Rupert thinks Alberta is just a good guesser, so he gathers a stockpile of yes/no questions that only he can answer and then heads out from Magicians Alliance HQ one cold and foggy night to put The Oracle to the test...

# Into the Mystic: Hypothesis Testing

In The Oracle's parlor, Rupert takes a seat, thanks his host for the opportunity, and then poses his first question.

Suppose for the moment that Alberta really does just guess the answer to every question she's given by responding "yes" or "no" with equal probability.

What's the probability Alberta answers Rupert's first question correctly just by guessing?

# Into the Mystic: Hypothesis Testing

The probabilities in the last problem obey a uniform distribution, which is common in statistics.

To get a sense of what "uniform" means, let's say the set of all possible outcomes of our experiment — called the sample space — is finite.

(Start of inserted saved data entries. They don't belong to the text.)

theorem State.Canonical.fabAnswer {d : Nat} {p : Pkt} (hs : s.Canonical) : (s.fabAnswer d p).Canonical := by
  unfold State.fabAnswer
  extract_lets h s1
  refine .ite hs.genDropped ?_
  split
  · exact hs
  · extract_lets n s2 s3
    have h2 : s2.Canonical := hs.ackWhere.takeLine
    have h3 : s3.Canonical := by
      dsimp only [s3]
      split
      · exact h2.fabDone
      · exact h2
    exact h3.pump

theorem State.Canonical.execLoadResponse {die : Nat} {p : Pkt} (hs : s.Canonical) : OutKept (execLoadResponse die p s) :=
  .next hs.fabAnswer

theorem State.Canonical.execAtomicResponse {die : Nat} {p : Pkt} (hs : s.Canonical) : OutKept (execAtomicResponse die p s) :=
  .next hs.fabAnswer

theorem State.Canonical.execReadResponseData {die : Nat} {p : Pkt} (hs : s.Canonical) :
    OutKept (execReadResponseData die p s) := by
  unfold Machine.execReadResponseData
  refine .next (.ite hs.genDropped (.ite hs.received.sackDue ?_))
  split
  · exact hs
  · extract_lets va
    split
    next he1 => exact .reply (hs.placeOf _ he1)
    · exact hs.failWreq
    · exact .ite hs.reply hs.applyPieces.addLctr.modWreq.ackWhere.received.sackDue.pump

theorem State.Canonical.fastResend {d : Nat} {out : Bool} {h : Skf} {data : List Byte} (hs : s.Canonical) :
    (s.fastResend d out h data).Canonical := by
  unfold State.fastResend
  split
  · exact hs
  · exact .foldl (fun _ _ ht => ht.modConn.resendPkt) hs

theorem State.Canonical.execSack {die : Nat} {p : Pkt} (hs : s.Canonical) : OutKept (execSack die p s) :=
  .next (.ite hs.genDropped (.pump (.fastResend (.foldl (fun _ _ ht => ht.fabDone) hs.ackWhere))))

theorem State.Canonical.execRetry {die : Nat} {p : Pkt} (hs : s.Canonical) : OutKept (execRetry die p s) := by
  unfold Machine.execRetry
  refine .next (.ite hs.genDropped ?_)
  split
  · exact hs
  · exact .ite hs hs.modConn.modDie.pump

theorem State.Canonical.execNack {die : Nat} {p : Pkt} (hs : s.Canonical) : OutKept (execNack die p s) := by
  unfold Machine.execNack
  extract_lets h cause va s1
  refine .next (.ite hs.genDropped ?_)
  split
  · split
    · exact hs.failWreq.pump
    · exact hs
  · extract_lets s2
    have h2 : s2.Canonical := by
      dsimp only [s2]
      split
      · exact hs.takeBack.dropAcc.containCarr
      · split
        · exact hs.takeBack.failWreq
        · dsimp only [s1]
          exact hs.takeBack
    exact h2.pump

theorem State.Canonical.execVatMessage {die : Nat} {p : Pkt} (hs : s.Canonical) : OutKept (execVatMessage die p s) := by
  unfold Machine.execVatMessage
  refine .next ?_
  split
  · exact hs.genDropped
  next he => exact .ite (.modDie (hs.inConn _ he)) (.sack (.received (hs.inConn _ he)))

theorem State.Canonical.execCancel {die : Nat} {p : Pkt} (hs : s.Canonical) : OutKept (execCancel die p s) := by
  unfold Machine.execCancel
  refine .next ?_
  split
  · exact hs.genDropped
  next he =>
    have ht := hs.inConn _ he
    extract_lets h
    refine .ite ?_ ht.modDie.dropSent
    split
    · exact .ite ht ht.errReleaseVa
    · exact ht

theorem State.Canonical.execKeyreq {die : Nat} {p : Pkt} (hs : s.Canonical) : OutKept (execKeyreq die p s) := by
  unfold Machine.execKeyreq
  refine .next ?_
  extract_lets h data
  split
  next he => exact .ite (hs.inConn _ he) (.reply (hs.inConn _ he))
  · exact hs.genDropped

theorem State.Canonical.execKeyrsp {die : Nat} {p : Pkt} (hs : s.Canonical) : OutKept (execKeyrsp die p s) :=
  .next (.ite hs.genDropped (.foldl (fun _ _ ht => ht.modDie) hs.ackWhere))

theorem State.Canonical.execRecall {die : Nat} {p : Pkt} (hs : s.Canonical) : OutKept (execRecall die p s) := by
  unfold Machine.execRecall
  refine .next ?_
  split
  · exact hs.modDie.emit
  · exact hs

theorem State.Canonical.execLineReturn {die : Nat} {p : Pkt} (hs : s.Canonical) : OutKept (execLineReturn die p s) := by
  unfold Machine.execLineReturn
  refine .next (.ite hs.genDropped ?_)
  split
  · exact hs
  · exact hs.modDie.modConn.apply.modDie

theorem State.Canonical.execSackTimer {die : Nat} {conn msgid : W32} (hs : s.Canonical) :
    OutKept (execSackTimer die conn msgid s) := by
  unfold Machine.execSackTimer
  extract_lets go
  have hgo : ∀ out, OptKept (go out) := fun out t ht => by
    obtain ⟨c, -, hc⟩ := Option.bind_eq_some_iff.mp ht
    exact OptKept.ite (.some hs.sack) .none t hc
  exact .next (OptKept.getD (.or (hgo _) (hgo _)) hs)

theorem State.Canonical.execRetransmitTimeout {die id : Nat} (hs : s.Canonical) : OutKept (execRetransmitTimeout die id s) := by
  unfold Machine.execRetransmitTimeout
  refine .next ?_
  split
  · exact .ite hs.resendPkt hs
  · exact hs

theorem State.Canonical.execRetryResend {die : Nat} (hs : s.Canonical) : OutKept (execRetryResend die s) := by
  unfold Machine.execRetryResend
  refine .next ?_
  split
  · exact hs.modDie.modConn.resendPkt
  · exact hs

theorem State.Canonical.execContentionHalving (hs : s.Canonical) : OutKept (execContentionHalving s) := .next (.ite hs.update hs)

theorem State.Canonical.kindDropped {d : Nat} (hs : s.Canonical) : (s.kindDropped d).Canonical := hs.modDie

theorem State.Canonical.engineTakes {d : Nat} {p : Pkt} (hs : s.Canonical) : OutKept (s.engineTakes d p) := by
  unfold State.engineTakes
  split
  · exact hs.execWriteData
  · exact hs.execReadRequest
  · exact hs.execReadResponseData
  · exact hs.execLoadRequest
  · exact hs.execLoadResponse
  · exact hs.execStore
  · exact hs.execAtomicRequest
  · exact hs.execAtomicResponse
  · exact hs.execVatMessage
  · exact hs.execSack
  · exact hs.execRetry
  · exact hs.execNack
  · exact hs.execCancel
  · exact hs.execKeyreq
  · exact hs.execKeyrsp
  · exact hs.execRecall
  · exact hs.execLineReturn
  · exact .next hs.kindDropped

theorem State.Canonical.engineNext {d : Nat} (hs : s.Canonical) : OutKept (s.engineNext d) := by
  unfold State.engineNext
  split
  · exact .next hs
  · exact hs.modDie.engineTakes

/-! ## Commands of the firmware (Machine/Firmware.lean) -/

theorem State.Canonical.publish {d : Nat} {r : Nat × Nat × Option Nat × Entry} (hs : s.Canonical) : PairKept (s.publish d r) := by
  unfold State.publish
  extract_lets q
  refine .ite (.mk hs) (.ite (.mk hs.qMiss) ?_)
  split
  next t he =>
    split at he
    · exact .mk (hs.qFill _ he)
    · exact .mk (hs.qPut _ he)
  · exact .mk hs

theorem State.Canonical.publishAll {d : Nat} {rs : List (Nat × Nat × Option Nat × Entry)} {held : List (Nat × Nat)}
    (hs : s.Canonical) : PairKept (publishAll d rs held s) := by
  induction rs generalizing held s with
  | nil => exact .mk hs
  | cons r rs ih =>
    unfold Machine.publishAll
    split
    · exact .mk (ih hs).snd
    · exact .mk (ih hs.publish.snd).snd

theorem State.Canonical.postReports {d : Nat} (hs : s.Canonical) : (s.postReports d).Canonical := by
  unfold State.postReports
  extract_lets l
  split
  next he => exact .modDie (hs.modDie.publishAll _ _ he)

theorem State.Canonical.report {c : Cmd} {status lid : Nat} {detail : W64} (hs : s.Canonical) :
    (s.report c status lid detail).Canonical :=
  .ite hs hs.modDie.postReports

For example, the sample space in the last problem is $\{ \text{yes}, \text{no} \},$ the only possible responses from The Oracle. Another example is $\{ \tt{HH, TH, HT, TT}\},$ the outcomes for two back-to-back flips of a coin with one side labeled $\tt{H}$ and the other $\tt{T}.$

It's always true that the total probability is $1$ no matter how it's distributed, so if we list the outcomes in the sample space in no particular order, then

\begin{aligned} & \text{(Probability of first outcome)} \\ &+ \text{(Probability of second outcome)} \\ & + \dots + \text{(Probability of last outcome)} \\ &=1. \end{aligned}

In the uniform distribution, all of these probabilities are equal, so

\begin{aligned} & \text{(Probability of an outcome in the uniform distribution)} \\ & \times \text{(Size of the sample space)} = 1, \end{aligned}

or

$\text{(Probability of an outcome in the uniform distribution)} \\[0.8em] = \frac{1}{\text{(Size of the sample space)}}.$

# Into the Mystic: Hypothesis Testing

Suppose Rupert poses three questions to The Oracle.

In that case, her possible responses can be encoded as $3$-letter strings of $\tt{Y}$'s and $\tt{N}$'s.

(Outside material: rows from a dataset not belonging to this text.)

-- ==== Sys2Proof/Machine/Sequencer.lean ====
section
/-! DEFINITION. The meanings of `NOP`, `HALT`, `JMP`, `SETL`, `SETH` (42_sequencer.md). -/

namespace Sys2Proof.Machine

/-- `NOP` (42_sequencer.md R182). -/
def execNop (s : State) : Host.Outcome State Fault Refusal := .next (complete s)

/-- `HALT` (42_sequencer.md R183): `cp` advances, the run ends DONE. -/
def execHalt (s : State) : Host.Outcome State Fault Refusal :=
  .next { setCp (s.cp + 4#32) s with engine := .done }

/-- The target of a `JMP`: `(cp + 4 * sext(off24)) mod 2^32` (42_sequencer.md R184). -/
def jmpTarget (cp : Word) (off24 : BitVec 24) : Word := BitVec.ofInt 32 ((cp.toNat : Int) + 4 * off24.toInt)

/-- `JMP off24` (42_sequencer.md R184). -/
def execJmp (off24 : BitVec 24) (s : State) : Host.Outcome State Fault Refusal :=
  .next { setCp (jmpTarget s.cp off24) s with engine := .busy .fetch }

/-- Write the register numbered `pd` and go on; a number that names no register raises IllegalCommand with the
command's word (10_state.md R20, 60_exceptions.md R203; log 21). -/
def writeParam (pd : BitVec 4) (word : Word) (value : Word → Word) (s : State) :
    Host.Outcome State Fault Refusal :=
  match pregOf pd with
  | none => .next (raiseFault .illegalCommand word s)
  | some r => .next (complete (setParam r (value (s.p.get r)) s))

/-- `SETL pd, imm16`: `p[pd] <- zext_32(imm16)` (42_sequencer.md R185). -/
def execSetl (pd : BitVec 4) (imm16 : BitVec 16) (s : State) : Host.Outcome State Fault Refusal :=
  writeParam pd (encode (.setl pd imm16)) (fun _ => imm16.zeroExtend 32) s

/-- `SETH pd, imm16`: `p[pd] <- imm16 ++ p[pd][15:0]` (42_sequencer.md R186). -/
def execSeth (pd : BitVec 4) (imm16 : BitVec 16) (s : State) : Host.Outcome State Fault Refusal :=
  writeParam pd (encode (.seth pd imm16)) (fun old => imm16 ++ old.extractLsb' 0 16) s

end Sys2Proof.Machine
end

For example, $\tt{YNY}$ represents Alberta answering "yes" to the first question, "no" to the second, and "yes" to the third. These three-letter strings make up the sample space for Rupert's experiment.

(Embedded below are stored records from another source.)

-- ==== Sys2Proof/Machine/Reference.lean ====
section
/-! DEFINITION. The reference functions of the spec, which no command computes as such: what a SAT cell must hold
(40_build.md R110), the direct window sum and the naive blur's sum (41_query.md R160, R163), and the padded grid the host
must supply (70_reset_and_hazards.md R247). -/

namespace Sys2Proof.Machine

/-- `f 1 + ... + f n`. -/
def sumTo : (n : Nat) → (f : Nat → Nat) → Nat
  | 0, _ => 0
  | n + 1, f => sumTo n f + f (n + 1)

/-- The same function of the pixels on each channel (00_scope.md R6). -/
def perChannel {α : Type} (f : (Nat → Nat → Nat) → α) (px : Nat → Nat → Quad Byte) : Quad α :=
  ⟨f fun r c => (px r c).r.toNat, f fun r c => (px r c).g.toNat, f fun r c => (px r c).b.toNat,
    f fun r c => (px r c).a.toNat⟩

/-- `SatExact(r, c)` of one channel (40_build.md R110). -/
def satExact (r c : Nat) (px : Nat → Nat → Nat) : Nat := sumTo r fun a => sumTo c fun b => px a b

/-- `SatRef(r, c)` (40_build.md R110). -/
def satRef (px : Nat → Nat → Quad Byte) (r c : Nat) : Quad Word :=
  perChannel (fun f => BitVec.ofNat 32 (min maxSum (satExact r c f))) px

/-- Some channel of the exact sum over the whole grid exceeds `M` (10_state.md R26, 40_build.md R129). -/
def gridOverflows (px : Nat → Nat → Quad Byte) (rows cols : Nat) : Bool :=
  Quad.any (fun v => decide (maxSum < v)) (perChannel (satExact (rows - 1) (cols - 1)) px)

/-- The direct sum of one channel over the window of image pixel `(row, col)`: padded rows `row+1 .. row+k`, columns
`col+1 .. col+k` (41_query.md R150, R160). -/
def windowSum (k row col : Nat) (px : Nat → Nat → Nat) : Nat :=
  sumTo k fun i => sumTo k fun j => px (row + i) (col + j)

/-- The nearest index inside `0 .. n-1`: `clamp(i, 0, n-1)` (70_reset_and_hazards.md R247). -/
def nearest (n : Nat) (i : Int) : Nat := (clamp i 0 ((n : Int) - 1)).toNat

/-- `PadRef(in, b)` of an `h` by `w` image (70_reset_and_hazards.md R247). -/
def padRef (image : Nat → Nat → Quad Byte) (h w b : Nat) (i j : Nat) : Quad Byte :=
  image (nearest h ((i : Int) - b)) (nearest w ((j : Int) - b))

/-- `NaiveSum(in, K, row, col)` of one channel, `K = 2n+1`, `dr` and `dc` from `-n` to `n` (41_query.md R163). -/
def naiveSum (h w n row col : Nat) (image : Nat → Nat → Nat) : Nat :=
  sumTo (2 * n + 1) fun i => sumTo (2 * n + 1) fun j =>
    image (nearest h ((row : Int) + ((i : Int) - 1 - n))) (nearest w ((col : Int) + ((j : Int) - 1 - n)))

/-- `NaiveAvg(in, K, row, col)` as a packed Pixel (41_query.md R163). -/
def naiveAvg (h w n row col : Nat) (image : Nat → Nat → Quad Byte) : Word :=
  let q : Quad Nat := perChannel (naiveSum h w n row col) image
  let area := (2 * n + 1) * (2 * n + 1)
  0xFF#8 ++ BitVec.ofNat 8 (q.b / area) ++ BitVec.ofNat 8 (q.g / area) ++ BitVec.ofNat 8 (q.r / area)

end Sys2Proof.Machine
end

If Alberta simply guesses her answers indiscriminately as Rupert believes, then every outcome in the sample space has the same probability of being observed.

In other words, the probability is distributed uniformly over the sample space.

So what's the probability that Alberta answers Rupert's three questions correctly if the magician is right about the way The Oracle responds?

# Into the Mystic: Hypothesis Testing

To test The Oracle, Rupert needs to know the probability Alberta will answer $n$ consecutive questions correctly if he's right about her method of guessing "yes" and "no" with equal likelihood.

Use what we discovered in the last problem to find this probability.

# Into the Mystic: Hypothesis Testing

It's helpful at this point to introduce some terminology that we'll use throughout the course:

A hypothesis is an assumption made before an experiment is done.

Rupert, being a skeptic, hypothesizes that Alberta doesn't in fact commune with otherworldly powers to get her answers: rather, he thinks that she simply guesses "yes" or "no."

# Into the Mystic: Hypothesis Testing

Quizzing The Oracle with his list of questions gives Rupert data, and that data either supports his hypothesis or gives him reason to reject it. But data can never "prove" or "disprove" his hypothesis!

For instance, Alberta could answer correctly for a very long stretch just by random chance, so this doesn't prove she has supernatural knowledge.

On the other hand, she also could receive messages from beyond this world, but her source may not be right all the time: providing one wrong answer doesn't disprove her oracular powers.

In short, nothing is ever "proven" in statistics! Hypotheses are either ruled likely true or likely untrue based on data gathered.

# Into the Mystic: Hypothesis Testing

So how exactly does Rupert test his hypothesis that Alberta guesses every answer she gives?

Well, the probability that Alberta gets $n$ consecutive questions correct is $\frac{1}{2^{n}}$ if Rupert's hypothesis is true.

This decays exponentially, so if she did give a long string of correct answers, Rupert's hypothesis looks pretty unlikely: he'd think "Maybe there's something to this oracle business after all!"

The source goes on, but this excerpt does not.